▶ **TASK OBJECTIVE**: Reproduce exactly the lines from the one containing "(R180, R184). -/" through the last line of the data, both ends included.

[Collected data]
··········

/-- The storage macro that a self-test examines (R322, R323). -/
inductive TestSite where
  | core (c row : Nat) | cluster (k row : Nat) | die (d row : Nat) | bank (c b : Nat) | home (h row : Nat)
  | dram (addr : Nat)
  deriving DecidableEq, Repr

/-- The error after which a macro is tested: a corrected storage error, uncorrectable state of a wave, uncorrectable data that a request
or matrix command of a wave reads, an uncorrectable slot of a home, an integrity failure of a tag or of a node, the failure of a
home (R322). -/
inductive TestError where
  | corrected | wave (wid : Nat) | data (wid id : Nat) | slot (idx : Nat) | integrity (node : Bool) | home
  deriving DecidableEq, Repr

/-- What a request of the host or of a peer asks for (R180, R184). -/
inductive MemReq where
  | read (len : Nat)
  | write (bytes : List Byte)
  | atomic (op : AtomOp) (w64 : Bool) (d c n : DWord)
  deriving DecidableEq, Repr

/-- Where a register write goes: the PCIe function whose BAR0 it uses (0 the physical one) and the offset there (R180). -/
structure BarOffset where
  fn  : Nat
  off : Nat
  deriving DecidableEq, Repr

/-- A request that arrives at a Pralink port (R184). -/
structure InReq where
  src   : BitVec 22
  entry : Nat
  off   : Nat
  req   : MemReq
  deriving DecidableEq, Repr

/-- A reply from a peer (R185). -/
inductive Reply where
  | data (bytes : List Byte)
  | ack
  | fault
  deriving DecidableEq, Repr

··········

▶ **YOUR SOLUTION**:
/-- What a request of the host or of a peer asks for (R180, R184). -/
inductive MemReq where
  | read (len : Nat)
  | write (bytes : List Byte)
  | atomic (op : AtomOp) (w64 : Bool) (d c n : DWord)
  deriving DecidableEq, Repr

/-- Where a register write goes: the PCIe function whose BAR0 it uses (0 the physical one) and the offset there (R180). -/
structure BarOffset where
  fn  : Nat
  off : Nat
  deriving DecidableEq, Repr

/-- A request that arrives at a Pralink port (R184). -/
structure InReq where
  src   : BitVec 22
  entry : Nat
  off   : Nat
  req   : MemReq
  deriving DecidableEq, Repr

/-- A reply from a peer (R185). -/
inductive Reply where
  | data (bytes : List Byte)
  | ack
  | fault
  deriving DecidableEq, Repr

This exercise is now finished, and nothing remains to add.